* _PROBLEM STATEMENT_:
Could you output every record again, exactly as given?

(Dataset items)
-- ==== Sys2Proof/Machine/Dispatch.lean ====
section
/-! DEFINITION. The meaning of every instruction, one arm each. -/

namespace Sys2Proof.Machine

open Sys2Proof

def exec (i : Instr) (s : State) : Host.Outcome State Fault Refusal :=
  match i with
  | .coreNop => Sys2Proof.Machine.execCoreNop s
  | .coreReset => Sys2Proof.Machine.execCoreReset s
  | .coreStatus => Sys2Proof.Machine.execCoreStatus s
  | .coreRewind => Sys2Proof.Machine.execCoreRewind s
  | .leWr32 imm32 => Sys2Proof.Machine.execLeWr32 imm32 s
  | .leRd32 => Sys2Proof.Machine.execLeRd32 s
  | .bwInit => Sys2Proof.Machine.execBwInit s
  | .bwWbit imm8 => Sys2Proof.Machine.execBwWbit imm8 s
  | .bwFlush => Sys2Proof.Machine.execBwFlush s
  | .brInit => Sys2Proof.Machine.execBrInit s
  | .brRbit => Sys2Proof.Machine.execBrRbit s
  | .brEof => Sys2Proof.Machine.execBrEof s
  | .fmClr => Sys2Proof.Machine.execFmClr s
  | .fmAcc imm8 => Sys2Proof.Machine.execFmAcc imm8 s
  | .fmEos => Sys2Proof.Machine.execFmEos s
  | .fmScale => Sys2Proof.Machine.execFmScale s
  | .fmCum => Sys2Proof.Machine.execFmCum s
  | .fmFind imm32 => Sys2Proof.Machine.execFmFind imm32 s
  | .fmWhdr imm32 => Sys2Proof.Machine.execFmWhdr imm32 s
  | .fmRhdr imm32 => Sys2Proof.Machine.execFmRhdr imm32 s
  | .fmScan => Sys2Proof.Machine.execFmScan s
  | .hfBuild => Sys2Proof.Machine.execHfBuild s
  | .hfCodes => Sys2Proof.Machine.execHfCodes s
  | .hfEsym imm16 => Sys2Proof.Machine.execHfEsym imm16 s
  | .hfStep => Sys2Proof.Machine.execHfStep s
  | .hfDsym => Sys2Proof.Machine.execHfDsym s
  | .hfEnc => Sys2Proof.Machine.execHfEnc s
  | .hfDec => Sys2Proof.Machine.execHfDec s
  | .acEinit => Sys2Proof.Machine.execAcEinit s
  | .acEsym imm16 => Sys2Proof.Machine.execAcEsym imm16 s
  | .acEfin => Sys2Proof.Machine.execAcEfin s
  | .acDinit => Sys2Proof.Machine.execAcDinit s
  | .acDsym => Sys2Proof.Machine.execAcDsym s
  | .acEnc => Sys2Proof.Machine.execAcEnc s
  | .acDec => Sys2Proof.Machine.execAcDec s
  | .rcEinit => Sys2Proof.Machine.execRcEinit s
  | .rcEsym imm16 => Sys2Proof.Machine.execRcEsym imm16 s
  | .rcEfin => Sys2Proof.Machine.execRcEfin s
  | .rcDinit => Sys2Proof.Machine.execRcDinit s
  | .rcDsym => Sys2Proof.Machine.execRcDsym s
  | .rcEnc => Sys2Proof.Machine.execRcEnc s
  | .rcDec => Sys2Proof.Machine.execRcDec s
  | .rlEinit => Sys2Proof.Machine.execRlEinit s
  | .rlEbyte imm8 => Sys2Proof.Machine.execRlEbyte imm8 s
  | .rlEfin => Sys2Proof.Machine.execRlEfin s
  | .rlDrec => Sys2Proof.Machine.execRlDrec s
  | .rlEnc => Sys2Proof.Machine.execRlEnc s
  | .rlDec => Sys2Proof.Machine.execRlDec s

end Sys2Proof.Machine
end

* _SOLVED PROBLEM_:
-- ==== Sys2Proof/Machine/Dispatch.lean ====
section
/-! DEFINITION. The meaning of every instruction, one arm each. -/

namespace Sys2Proof.Machine

open Sys2Proof

def exec (i : Instr) (s : State) : Host.Outcome State Fault Refusal :=
  match i with
  | .coreNop => Sys2Proof.Machine.execCoreNop s
  | .coreReset => Sys2Proof.Machine.execCoreReset s
  | .coreStatus => Sys2Proof.Machine.execCoreStatus s
  | .coreRewind => Sys2Proof.Machine.execCoreRewind s
  | .leWr32 imm32 => Sys2Proof.Machine.execLeWr32 imm32 s
  | .leRd32 => Sys2Proof.Machine.execLeRd32 s
  | .bwInit => Sys2Proof.Machine.execBwInit s
  | .bwWbit imm8 => Sys2Proof.Machine.execBwWbit imm8 s
  | .bwFlush => Sys2Proof.Machine.execBwFlush s
  | .brInit => Sys2Proof.Machine.execBrInit s
  | .brRbit => Sys2Proof.Machine.execBrRbit s
  | .brEof => Sys2Proof.Machine.execBrEof s
  | .fmClr => Sys2Proof.Machine.execFmClr s
  | .fmAcc imm8 => Sys2Proof.Machine.execFmAcc imm8 s
  | .fmEos => Sys2Proof.Machine.execFmEos s
  | .fmScale => Sys2Proof.Machine.execFmScale s
  | .fmCum => Sys2Proof.Machine.execFmCum s
  | .fmFind imm32 => Sys2Proof.Machine.execFmFind imm32 s
  | .fmWhdr imm32 => Sys2Proof.Machine.execFmWhdr imm32 s
  | .fmRhdr imm32 => Sys2Proof.Machine.execFmRhdr imm32 s
  | .fmScan => Sys2Proof.Machine.execFmScan s
  | .hfBuild => Sys2Proof.Machine.execHfBuild s
  | .hfCodes => Sys2Proof.Machine.execHfCodes s
  | .hfEsym imm16 => Sys2Proof.Machine.execHfEsym imm16 s
  | .hfStep => Sys2Proof.Machine.execHfStep s
  | .hfDsym => Sys2Proof.Machine.execHfDsym s
  | .hfEnc => Sys2Proof.Machine.execHfEnc s
  | .hfDec => Sys2Proof.Machine.execHfDec s
  | .acEinit => Sys2Proof.Machine.execAcEinit s
  | .acEsym imm16 => Sys2Proof.Machine.execAcEsym imm16 s
  | .acEfin => Sys2Proof.Machine.execAcEfin s
  | .acDinit => Sys2Proof.Machine.execAcDinit s
  | .acDsym => Sys2Proof.Machine.execAcDsym s
  | .acEnc => Sys2Proof.Machine.execAcEnc s
  | .acDec => Sys2Proof.Machine.execAcDec s
  | .rcEinit => Sys2Proof.Machine.execRcEinit s
  | .rcEsym imm16 => Sys2Proof.Machine.execRcEsym imm16 s
  | .rcEfin => Sys2Proof.Machine.execRcEfin s
  | .rcDinit => Sys2Proof.Machine.execRcDinit s
  | .rcDsym => Sys2Proof.Machine.execRcDsym s
  | .rcEnc => Sys2Proof.Machine.execRcEnc s
  | .rcDec => Sys2Proof.Machine.execRcDec s
  | .rlEinit => Sys2Proof.Machine.execRlEinit s
  | .rlEbyte imm8 => Sys2Proof.Machine.execRlEbyte imm8 s
  | .rlEfin => Sys2Proof.Machine.execRlEfin s
  | .rlDrec => Sys2Proof.Machine.execRlDrec s
  | .rlEnc => Sys2Proof.Machine.execRlEnc s
  | .rlDec => Sys2Proof.Machine.execRlDec s

end Sys2Proof.Machine
end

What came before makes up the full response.